(Records from a collection)
theorem accesses_writeAdmitted (acc : Access) (a : Word) (attr : Attr) (bs : List Byte) :
    Accesses (writeAdmitted acc a attr bs) :=
  accesses_ite (accesses_writePart _ _ _ _) (accesses_writeBytewise _ _ _)

theorem accesses_readBytes (acc : Access) (a : Word) : Accesses (readBytes acc a) := by
  intro s
  unfold readBytes
  split
  · exact AccessStep.refl s
  · exact accesses_readAdmitted _ _ _ s

theorem accesses_writeBytes (acc : Access) (a : Word) (bs : List Byte) : Accesses (writeBytes acc a bs) := by
  intro s
  unfold writeBytes
  split
  · exact AccessStep.refl s
  · exact accesses_writeAdmitted _ _ _ _ s

/-- All a load can do. -/
theorem accesses_loadValue (acc : Access) (a : Word) : Accesses (loadValue acc a) :=
  accesses_get fun _ => accesses_bind (accesses_readBytes _ _) fun _ => accesses_pure _

/-- All a store can do. -/
theorem accesses_storeValue (acc : Access) (a v : Word) : Accesses (storeValue acc a v) :=
  accesses_get fun _ => accesses_writeBytes _ _ _

/-- All a store of two words can do. -/
theorem accesses_storeTwo (acc : Access) (a v1 v2 : Word) : Accesses (storeTwo acc a v1 v2) := by
  intro s
  unfold storeTwo
  split
  · exact AccessStep.refl s
  split
  · exact AccessStep.refl s
  split
  · exact accesses_writePart _ _ _ _ s
  · exact accesses_bind (accesses_writeAdmitted _ _ _ _) (fun _ => accesses_writeAdmitted _ _ _ _) s

theorem accesses_fetchTransfer (a : Word) (n : Nat) : Accesses (fetchTransfer a n) :=
  accesses_bind (accesses_scuCheck _) fun _ => accesses_get fun _ => accesses_pure _

/-- A fetch whose lookup finds no error is the fetch over the bus. -/
theorem fetchTransfer_quiet {s : State} {a : Word} (h : scuFinds s a = false) (n : Nat) :
    fetchTransfer a n s = .ok (fetchBus a n s) s := bind_ok (scuCheck_quiet h)

theorem accesses_fetchCached (a : Word) : Accesses (fetchCached a) := by
  refine accesses_bind (accesses_icacheCheck a) fun _ => accesses_get fun s => ?_
  simp only
  split
  · exact accesses_pure _
  · refine accesses_bind (accesses_fetchTransfer _ _) fun r => ?_
    cases r with
    | error f => exact accesses_pure _
    | ok bs =>
      refine accesses_get_here fun t => ?_
      cases victimWay t t.icache (iUsable t (setOf (setBits s.cfg.icache) a)) (setOf (setBits s.cfg.icache) a) with
      | some way => exact accessStep_ok (accessStep_installILine way a bs t)
      | none => exact AccessStep.refl t

theorem accesses_fetchServed (a : Word) : Accesses (fetchServed a) := by
  intro s
  unfold fetchServed
  split
  · exact AccessStep.refl s
  · exact AccessStep.refl s
  · split
    · exact AccessStep.refl s
    split
    · exact accesses_bind (accesses_itcmReadAt _ _) (fun _ => accesses_pure _) s
    split
    · exact accesses_bind (accesses_fetchCached _) (fun _ => accesses_pure _) s
    · exact accesses_bind (accesses_fetchTransfer _ _) (fun _ => accesses_pure _) s

/-- All a fetch can do. -/
theorem accesses_fetchWord (a : Word) : Accesses (fetchWord a) := by
  refine accesses_bind (accesses_fetchServed a) fun r => accesses_get fun s => ?_
  split
  · exact accesses_bind (fun t => accessStep_ok (accessStep_draw t _)) fun _ => accesses_pure _
  · exact accesses_pure _

/-! ### The engines -/

theorem accessStep_quietly {α : Type} {m : M α} (h : Accesses m) (s : State) : AccessStep s (quietly m s) := by
  have hs := h s
  unfold quietly
  cases e : m s with
  | ok a t => rw [e] at hs; exact hs
  | error x t => exact AccessStep.refl s

theorem accessStep_times {f : State → State} (hf : ∀ s, AccessStep s (f s)) (n : Nat) (s : State) :
    AccessStep s (times f n s) := by
  induction n generalizing s with
  | zero => exact AccessStep.refl s
  | succ n ih => exact (hf s).trans (ih _)

theorem accessStep_prefetchData (s : State) : AccessStep s (prefetchData s) := by
  unfold prefetchData
  simp only
  split
  · split
    · exact (accessStep_draw s _).trans (accessStep_quietly (accesses_dcacheFill _ _ _) _)
    · exact accessStep_draw s _
  · exact accessStep_draw s _

theorem accessStep_evictData (s : State) : AccessStep s (evictData s) :=
  (accessStep_draw s _).trans (accessStep_quietly (accesses_cleanInvalidateLine _ _) _)

theorem accessStep_prefetchInstruction (s : State) : AccessStep s (prefetchInstruction s) := by
  unfold prefetchInstruction
  simp only
  split
  · split
    · exact (accessStep_draw s _).trans (accessStep_quietly (accesses_fetchCached _) _)
    · exact accessStep_draw s _
  · exact accessStep_draw s _

theorem accessStep_evictInstruction (s : State) : AccessStep s (evictInstruction s) :=
  (accessStep_draw s _).trans (accessStep_icache (s := { s with free := s.free + 2 }) fun c => c.dropILine _ _)

/-- All the engines can do. -/
theorem accessStep_engineStage (s : State) : AccessStep s (engineStage s) := by
  have hd : AccessStep s (if dcacheOn s then times dataEngine (Config.freeTimes s.free) { s with free := s.free + 1 }
      else s) := by
    split
    · exact (accessStep_draw s _).trans (accessStep_times
        (fun s => (accessStep_prefetchData s).trans (accessStep_evictData _)) _ _)
    · exact AccessStep.refl s
  unfold engineStage
  split
  · exact AccessStep.refl s
  · simp only
    generalize (if dcacheOn s then times dataEngine (Config.freeTimes s.free) { s with free := s.free + 1 } else s) = u
      at hd ⊢
    split
    · exact (hd.trans (accessStep_draw u _)).trans (accessStep_times
        (fun s => (accessStep_prefetchInstruction s).trans (accessStep_evictInstruction _)) _ _)
    · exact hd

end Sys2Proof.Machine
end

(WORK INSTRUCTIONS) Copy the lines above exactly. Start with the line containing "(accesses_dcacheFill _ _ _) _)", end with the line containing "theorem accessStep_evictData (s", and include both.

(WORKED SOLUTION)
    · exact (accessStep_draw s _).trans (accessStep_quietly (accesses_dcacheFill _ _ _) _)
    · exact accessStep_draw s _
  · exact accessStep_draw s _

theorem accessStep_evictData (s : State) : AccessStep s (evictData s) :=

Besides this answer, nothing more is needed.